You will see the standard out message as below:

#[Fri Dec 20 10:34:34 2013] Only the genes in genelist.txt will be used
#[Fri Dec 20 10:34:34 2013] GC adjustment will not be performed, and the constant cutoffs in config file will be used
#[Fri Dec 20 10:34:34 2013] Loading BED file
#[Fri Dec 20 10:34:34 2013] Finish BED file (cover 6655 base pairs)
#[Fri Dec 20 10:34:34 2013] Loading RefSeq file
#[Fri Dec 20 10:34:34 2013] Finish RefSeq file
#[Fri Dec 20 10:34:34 2013] Loading fasta file and caculating GC content
#[Fri Dec 20 10:34:38 2013] Caculating GC content in 6: 24 exons
#[Fri Dec 20 10:34:39 2013] Caculating GC content in 13: 35 exons
#[Fri Dec 20 10:34:39 2013] Finish fasta file
#[Fri Dec 20 10:34:39 2013] Loading genesPassQCwithGC.bed
#[Fri Dec 20 10:34:39 2013] Processing bam files
#[Fri Dec 20 10:34:40 2013] Thread 1 stared
#[Fri Dec 20 10:34:40 2013] Thread 1 processing example1.bam     example1
#[Fri Dec 20 10:34:40 2013] Thread 1 processing example2.bam     example2
#[Fri Dec 20 10:34:40 2013] Thread 1 processing example3.bam     example3
#[Fri Dec 20 10:34:40 2013] Thread 2 stared
#[Fri Dec 20 10:34:40 2013] Thread 2 processing example4.bam     example4
#[Fri Dec 20 10:34:40 2013] Thread 3 stared
#[Fri Dec 20 10:34:40 2013] Thread 4 stared
#[Fri Dec 20 10:34:40 2013] Thread 1 finished
#[Fri Dec 20 10:34:40 2013] Thread 2 finished
#[Fri Dec 20 10:34:40 2013] Thread 3 finished
#[Fri Dec 20 10:34:40 2013] Thread 4 finished
#[Fri Dec 20 10:34:40 2013] Finish bam file
#[Fri Dec 20 10:34:40 2013] Analyzing Exon Deletion
#[Fri Dec 20 10:34:41 2013] Success!
# Results # genesPassQCwithGC.bed.depth.all included the GC content and median depth for each exon.

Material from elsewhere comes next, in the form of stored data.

/-- DESCRIPTOR_FETCH_DONE: the response on a tag of a host-memory-port channel. -/
def descFetch (ch tag : Nat) (words : List Word) (err : Bool) (s : State) : State :=
  match readAt s ch tag with
  | none => strayRead ch tag s
  | some x =>
    match x.use with
    | .desc k n => retryReads (descDone k n x.addr words err (dropRead ch tag s))
    | .chain _ => s | .sendData _ _ _ => s | .operand _ _ => s | .image _ _ => s
def execDescriptorFetchDone (chan : Fin 2) (tag : BitVec 9) (words : List Word) (err : Bool) (s : State) : Outcome :=
  .next (descFetch chan.val tag.toNat words err (begin_ s))

/-! ## Writes are acknowledged, accesses time out (R313, R315, R320, R331) -/

/-- A record or notice of ring `n` is visible: an armed ring sends its message and disarms. -/
def seen (k : RingKind) (n : Nat) (s : State) : State :=
  let r := ringOf s k n
  if r.armd then irq r.w.vec (ringOwner s k n) (setRing k n { r with armd := false } s) else s

/-- Write tags have come free: bursts that wait are granted, and records and Milk Round groups go on. -/
def tagFreed (s : State) : State :=
  let s1 := pumpWrites s.hrd.wq.length s
  let s2 := s1.hrd.ring.foldl (fun s e => if e.2.recs.isEmpty then s else issueNow (kindOf (e.1 / 4096)) (e.1 % 4096) s) s1
  mrFlush 1025 s2

/-- A data write of a frame is acknowledged, or failed: its record falls due 8 cycles after the last, where it has a barrier (R313). -/
def dataAck (ring idx : Nat) (err : Bool) (addr : Nat) (s : State) : State :=
  let r := ringOf s .fill ring
  let upd := fun (x : PendRec) =>
    if x.r.index = idx ∧ 0 < x.acks then
      { x with
        acks := x.acks - 1, due := if x.acks = 1 ∧ x.bar = true then max x.due (s.tim.now + 8) else x.due,
        r := if err then { x.r with status := 15, cause := 2 } else x.r }
    else x
  let s1 := atCycle (s.tim.now + 8) (.record .fill ring) (setRing .fill ring { r with recs := r.recs.map upd } s)
  if err then haltAs true .fill ring 15 2 idx addr 2 s1 else s1

/-- HMP_WA of a write (R320). -/
def hostWriteAck (ch tag : Nat) (err : Bool) (s : State) : State :=
  match s.hrd.wr.find? (fun x => x.chan == ch && x.tag == tag) with
  | none =>
    if s.hrd.lateW.any (fun x => x.chan == ch && x.tag == tag) then
      tagFreed { s with hrd := { s.hrd with lateW := s.hrd.lateW.filter (fun x => !(x.chan == ch && x.tag == tag)) } }
    else fault 4 3 (w32 (tag + ch * 2 ^ 9)) 2 0 0 0 s
  | some x =>
    let s1 := { s with hrd := { s.hrd with wr := s.hrd.wr.filter (fun y => !(y.chan == ch && y.tag == tag)) } }
    let s2 := match x.use with
      | .data r f => dataAck r f err x.addr s1
      | .record c _ _ => if err then halt .cq c 15 2 (ringOf s1 .cq c).f x.addr 2 s1 else seen .cq c s1
      | .notice p => if err then halt .ntc p 15 2 (ringOf s1 .ntc p).f x.addr 2 s1 else seen .ntc p s1
      | .round q => if err then mrFail q x.addr 2 s1 else s1
      | .sample => s1
      | .scrap => s1
    tagFreed s2
def execHostWriteAck (chan : Fin 2) (tag : BitVec 9) (err : Bool) (s : State) : Outcome :=
  .next (hostWriteAck chan.val tag.toNat err (begin_ s))

/-- Cycles without a response after which an access has failed (R331). -/
def accessLimit : Nat := 20000

/-- Index of a send ring's job that walks its chain. -/
def chainIndex (s : State) (n : Nat) : Nat :=
  match (ringOf s .send n).jobs.find? (fun j => !j.ready) with
  | some j => j.d.index
  | none => (ringOf s .send n).f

ExonDel detectes exon deletions based on these information.

exonDelsBy1.csv to exonDelsBy9.csv included the deletions found by a moving-window with 1 to 9 exons.

exonDelsCutoffs.csv included the cutoffs for every bam file.

figures directory included some figures as examples for exon deletions found by different moving-windows.